◆ Given information:
-- ==== Sys2Proof/Machine/Ports.lean ====
section
/-! DEFINITION. The scalar queues, the ring words and the engine-port words of S (R22, R298 to R304, R396, R397). -/

namespace Sys2Proof.Machine

/-! ### Scalar queues (R298) -/

/-- A write to a scalar queue, which holds while it holds 16 entries. -/
def qputBody (q : Nat) (gs1 : BitVec 5) : M Ctl := do
  let c ← M.core
  M.until (c.writable (q + 6)) (.fullScalar q)
  M.mapCore fun c => c.pushScalar q (c.readG gs1)
  return .next

/-- QPUT.V gs1. -/
def execQputV (gs1 : BitVec 5) (s : State) : Host.Outcome State Fault Refusal :=
  untrapped (.qputV gs1) s (runOther (.qputV gs1) 0 (qputBody 0 gs1))

/-- QPUT.M gs1. -/
def execQputM (gs1 : BitVec 5) (s : State) : Host.Outcome State Fault Refusal :=
  untrapped (.qputM gs1) s (runOther (.qputM gs1) 0 (qputBody 2 gs1))

/-- QPUT.X gs1. -/
def execQputX (gs1 : BitVec 5) (s : State) : Host.Outcome State Fault Refusal :=
  untrapped (.qputX gs1) s (runOther (.qputX gs1) 0 (qputBody 3 gs1))

/-- The head of a scalar queue popped, or a hold while it is empty. -/
def popScalar (q : Nat) : M Dword := do
  let c ← M.core
  M.until (c.readable (q + 6)) (.emptyScalar q)
  M.mapCore fun c => c.popScalar q
  return (c.scalar q).top

/-- QGET gd. -/
def execQget (gd : BitVec 5) (s : State) : Host.Outcome State Fault Refusal :=
  untrapped (.qget gd) s (runOther (.qget gd) 0 (do
    let x ← popScalar 1
    M.mapCore fun c => c.writeG gd x
    return .next))

/-! ### Stream descriptors (R299 to R301) -/

/-- Whether word 0 of a descriptor is one that R299 allows. -/
def Desc.okRing (w : Dword) : Bool :=
  bits w 63 53 == 0 && bits w 31 21 == 0 && bits w 52 32 % 256 == 0 && bits w 20 0 % 256 == 0 &&
    decide (bits w 20 0 + bits w 52 32 ≤ 0x100000)

/-- Whether word 1 of a descriptor is one that R299 allows. -/
def Desc.okFormat (w : Dword) : Bool :=
  bits w 63 32 == 0 && bits w 15 10 == 0 && !w.getLsbD 5 && bits w 31 16 % 2 == 0 && bits w 9 8 != 3 &&
    (Fmt.ofCode (BitVec.ofNat 5 (bits w 4 0))).isSome

/-- Whether word 2 of a descriptor is one that R299 and R300 allow for a ring of a size. -/
def Desc.okPlace (size : Nat) (w : Dword) : Bool :=
  bits w 62 53 == 0 && bits w 31 21 == 0 && bits w 52 32 % 256 == 0 && bits w 20 0 % 256 == 0 &&
    (if size = 0 then w == 0 else decide (bits w 52 32 < size) && decide (bits w 20 0 < size)) &&
    (!w.getLsbD 63 || bits w 52 32 == bits w 20 0)

/-- Whether SDSET of a word would be accepted (R300). -/
def Desc.accepts (d : Desc) (w : Nat) (x : Dword) : Bool :=
  match w with
  | 0 => Desc.okRing x && (decide (d.head < bits x 52 32) && decide (d.tail < bits x 52 32) ||
      bits x 52 32 == 0 && d.head == 0 && d.tail == 0)
  | 1 => Desc.okFormat x
  | 2 => Desc.okPlace d.size x
  | _ => false

/-- FULL cleared. -/
def Desc.notFull (w : Dword) : Dword := w &&& ~~~(1#64 <<< 63)

/-- A descriptor with one word written: a write of word 0 also clears FULL (R300). -/
def Desc.write (d : Desc) (w : Nat) (x : Dword) : Desc :=
  match w with
  | 0 => { d with w0 := x, w2 := Desc.notFull d.w2 }
  | 1 => { d with w1 := x }
  | _ => { d with w2 := x }

/-- Whether a transfer's ring is a given one. -/
def XRing.is (x : XRing) (r : Nat) : Bool :=
  match x with
  | .fills k _ _ => k == r
  | .drains k _ _ => k == r
  | .none => false

/-- Whether a word of X, M or V that reads or produces a ring has not retired (R301). -/
def Core.ringUsed (c : Core) (r : Nat) : Bool :=
  c.xfers.any (fun x => x.ring.is r) || c.steps.any fun m => m.rings.contains r

/-- The decoded symbols of a ring discarded: its decoding restarts at the head entry (R229, R300). -/
def Core.discard (c : Core) (r : Nat) : Core := { c with decoded := c.decoded.filter fun d => d.ring != r }

/-- A descriptor installed by SDSET or RNGSET; a Frit ring loses its decoded symbols. -/
def Core.install (c : Core) (r : Nat) (d : Desc) : Core :=
  let c' := c.setDesc r d
  if (c.desc r).isFrit || d.isFrit then c'.discard r else c'

/-- The hold of a descriptor write (R301). -/
def ringIdle (r : Nat) : M Unit := do
  let c ← M.core
  M.until ((c.desc r).rsvd == 0 && !c.ringUsed r) (.device 18)

/-- SDSET stN, ga, w. Its checks are made as it first executes and again as the write applies, not while it holds (R301). -/
def execSdset (ga : BitVec 5) (w : BitVec 2) (ring : BitVec 4) (s : State) : Host.Outcome State Fault Refusal :=
  untrapped (.sdset ga w ring) s (runOther (.sdset ga w ring) 0 (do
    let c ← M.core
    let r := ring.toNat
    let x := c.readG ga
    let ok := (c.desc r).accepts w.toNat x
    if vget c.hold .none 0 != .device 18 then M.check ok (Trap.operand 0x30)
    ringIdle r
    M.check ok (Trap.operand 0x30)
    M.mapCore fun c => c.install r ((c.desc r).write w.toNat x)
    return .next))

/-- RNGSET stN, ga, gb. -/
def execRngset (ga gb : BitVec 5) (ring : BitVec 4) (s : State) : Host.Outcome State Fault Refusal :=
  untrapped (.rngset ga gb ring) s (runOther (.rngset ga gb ring) 0 (do
    let c ← M.core
    let r := ring.toNat
    let x := c.readG ga
    let y := c.readG gb
    M.check (Desc.okRing x && Desc.okPlace (bits x 52 32) y) (Trap.operand 0x30)
    ringIdle r
    M.mapCore fun c => c.install r { c.desc r with w0 := x, w2 := y }
    return .next))

/-- A word of S that reads one g register's value from its own core, refused while the core is TRAPPED. -/
def ringRead (i : Instr) (ga : BitVec 5) (f : Core → Dword) (s : State) : Host.Outcome State Fault Refusal :=
  untrapped i s (runReg i (oneWrite ga) (do
    M.mapCore fun c => c.writeG ga (f c)
    return .next))

/-- SDGET ga, stN, w. -/
def execSdget (ga : BitVec 5) (w : BitVec 2) (ring : BitVec 4) (s : State) : Host.Outcome State Fault Refusal :=
  ringRead (.sdget ga w ring) ga (fun c =>
    let d := c.desc ring.toNat
    match w.toNat with
    | 0 => d.w0
    | 1 => d.w1
    | 2 => d.w2
    | _ => d.w3) s

/-- RNGSTAT ga, stN. -/
def execRngstat (ga : BitVec 5) (ring : BitVec 4) (s : State) : Host.Outcome State Fault Refusal :=
  ringRead (.rngstat ga ring) ga (fun c =>
    let d := c.desc ring.toNat
    place (if d.full then 1 else 0) 63 ||| place d.avail 32 ||| place d.room 0) s

/-! ### Engine ports (R22, R302 to R304) -/

/-- A port of a core. -/
def Core.port (c : Core) (n : Nat) : Port := vget c.ports {} n

/-- A port changed. -/
def Core.setPort (c : Core) (n : Nat) (p : Port) : Core := { c with ports := vset c.ports n p }

/-- The words a command FIFO holds. -/
def Port.words (p : Port) : Nat := (p.fifo ++ p.part.toList).foldl (fun n k => n + k.words.length) 0

/-- RES of a header. -/
def wantsResult (header : Dword) : Bool := header.getLsbD 31

/-- ROUT: commands with RES = 1 whose result is not present (R304). One that still lacks its END word, of which R304 does not
speak, is not counted (DESIGN CHOICE, assumption log 74). -/
def Port.rout (p : Port) : Nat :=
  (p.fifo.filter fun k => wantsResult (k.words.headD 0)).length + (p.active.filter fun a => wantsResult a.header).length

/-- The privilege check of ep4 and the refusal of a handler's own pushes and pops on the other ports (R22, R398). -/
def portGate (i : Instr) (port : BitVec 3) (pops : Bool) (s : State) (run : State → Host.Outcome State Fault Refusal) :
    Host.Outcome State Fault Refusal :=
  if port = 4 then privileged i 1 s run
  else if pops then untrapped i s run
  else run s

/-- What a reshard of two words takes when its END word is pushed (R323). -/
def State.images (s : State) (header w1 : Dword) : Images :=
  let c := s.core
  let t (id : Nat) : Option (BitVec 512) := ((s.part c.part.toNat).tensors.find? fun p => p.1 == id).map (·.2)
  { mapS := vget c.mp 0 (bits header 7 4), mapD := vget c.mp 0 (bits header 3 0), mesh := c.mesh
    src := t (bits w1 15 0), dst := t (bits header 47 32) }

/-- EPUSH and EPUSH.END of R303. A reshard pushed so does not hold while 8 RESHARDs are in flight, which R303 does not list and
R323's "same effect" leaves open (DESIGN CHOICE, assumption log 75). -/
def pushBody (ga : BitVec 5) (port : BitVec 3) (last : Bool) : M Ctl := do
  M.check (port != 3) (Trap.operand 0x40)
  let s ← get
  let c := s.core
  let n := port.toNat
  let p := c.port n
  let x := c.readG ga
  let sofar := (p.part.map (·.words)).getD []
  let header := sofar.headD x
  let nw := bits header 55 48
  if sofar.isEmpty && wantsResult x then M.until (p.rout + p.results.length != 32) (.device 17)
  if last != (sofar.length + 1 == nw + 1) then do
    M.mapCore fun c => (c.setPort n { p with part := none }).settleLog
    M.trap (Trap.operand 0x41)
  M.until (p.words < 32) (.device 11)
  let fresh : Command :=
    { words := [], logAt := c.logged, tagPc := c.spc, tagSeq := vget c.seq 0 0, g := c.g, loops := c.loop .s, whole := false
      job := c.job, ctx := c.ctx, order := c.pushes, rsv := none }
  let k := p.part.getD fresh
  let k := { k with
    words := k.words ++ [x]
    images := if n = 1 ∧ last then some (s.images header x) else none }
  let c' := if p.part.isNone then { c with pushes := c.pushes + 1 } else c
  M.mapCore fun _ => c'.setPort n (if last then { p with fifo := p.fifo ++ [k], part := none } else { p with part := some k })
  return .next

/-- EPUSH epN, ga. -/
def execEpush (ga : BitVec 5) (port : BitVec 3) (s : State) : Host.Outcome State Fault Refusal :=
  portGate (.epush ga port) port true s (runReg (.epush ga port) Core.loopBack (pushBody ga port false))

/-- EPUSH.END epN, ga. -/
def execEpushEnd (ga : BitVec 5) (port : BitVec 3) (s : State) : Host.Outcome State Fault Refusal :=
  portGate (.epushEnd ga port) port true s (runReg (.epushEnd ga port) Core.loopBack (pushBody ga port true))

/-- The element of EPOLL where there is none (R304). -/
def noElement : Dword := 0xFF00000000000000

/-- EPOP ga, epN. -/
def execEpop (ga : BitVec 5) (port : BitVec 3) (s : State) : Host.Outcome State Fault Refusal :=
  portGate (.epop ga port) port true s (runOther (.epop ga port) 0 (do
    let p := (← M.core).port port.toNat
    match p.results with
    | x :: rest => do
      M.mapCore fun c => (c.setPort port.toNat { p with results := rest }).writeG ga x
      return .next
    | [] =>
      if port = 3 then M.hold .ep3
      M.check (p.rout != 0) (Trap.operand 0x42)
      M.hold (.device 11)))

/-- EPOLL ga, epN. -/
def execEpoll (ga : BitVec 5) (port : BitVec 3) (s : State) : Host.Outcome State Fault Refusal :=
  portGate (.epoll ga port) port false s (runReg (.epoll ga port) (oneWrite ga) (do
    let p := (← M.core).port port.toNat
    M.until (!p.results.isEmpty || p.rout == 0 || port == 3) (.device 11)
    M.mapCore fun c => c.writeG ga (p.results.headD noElement)
    return .next))

/-- ESTAT ga, epN. -/
def execEstat (ga : BitVec 5) (port : BitVec 3) (s : State) : Host.Outcome State Fault Refusal :=
  portGate (.estat ga port) port false s (runReg (.estat ga port) (oneWrite ga) (do
    let p := (← M.core).port port.toNat
    let free := if port = 3 then 0 else 32 - p.words
    let rout := if port = 3 then 0 else p.rout
    M.mapCore fun c => c.writeG ga (place free 32 ||| place p.results.length 24 ||| place rout 16 |||
      place (if p.part.isSome then 1 else 0) 0)
    return .next))

end Sys2Proof.Machine
end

◆ Directions:
Can you repeat, word for word, every line above from the one containing "M.mapCore fun c => (c.setPort port.toNat" down to the one containing "let rout := if", including both?

◆ Solution to this problem:
      M.mapCore fun c => (c.setPort port.toNat { p with results := rest }).writeG ga x
      return .next
    | [] =>
      if port = 3 then M.hold .ep3
      M.check (p.rout != 0) (Trap.operand 0x42)
      M.hold (.device 11)))

/-- EPOLL ga, epN. -/
def execEpoll (ga : BitVec 5) (port : BitVec 3) (s : State) : Host.Outcome State Fault Refusal :=
  portGate (.epoll ga port) port false s (runReg (.epoll ga port) (oneWrite ga) (do
    let p := (← M.core).port port.toNat
    M.until (!p.results.isEmpty || p.rout == 0 || port == 3) (.device 11)
    M.mapCore fun c => c.writeG ga (p.results.headD noElement)
    return .next))

/-- ESTAT ga, epN. -/
def execEstat (ga : BitVec 5) (port : BitVec 3) (s : State) : Host.Outcome State Fault Refusal :=
  portGate (.estat ga port) port false s (runReg (.estat ga port) (oneWrite ga) (do
    let p := (← M.core).port port.toNat
    let free := if port = 3 then 0 else 32 - p.words
    let rout := if port = 3 then 0 else p.rout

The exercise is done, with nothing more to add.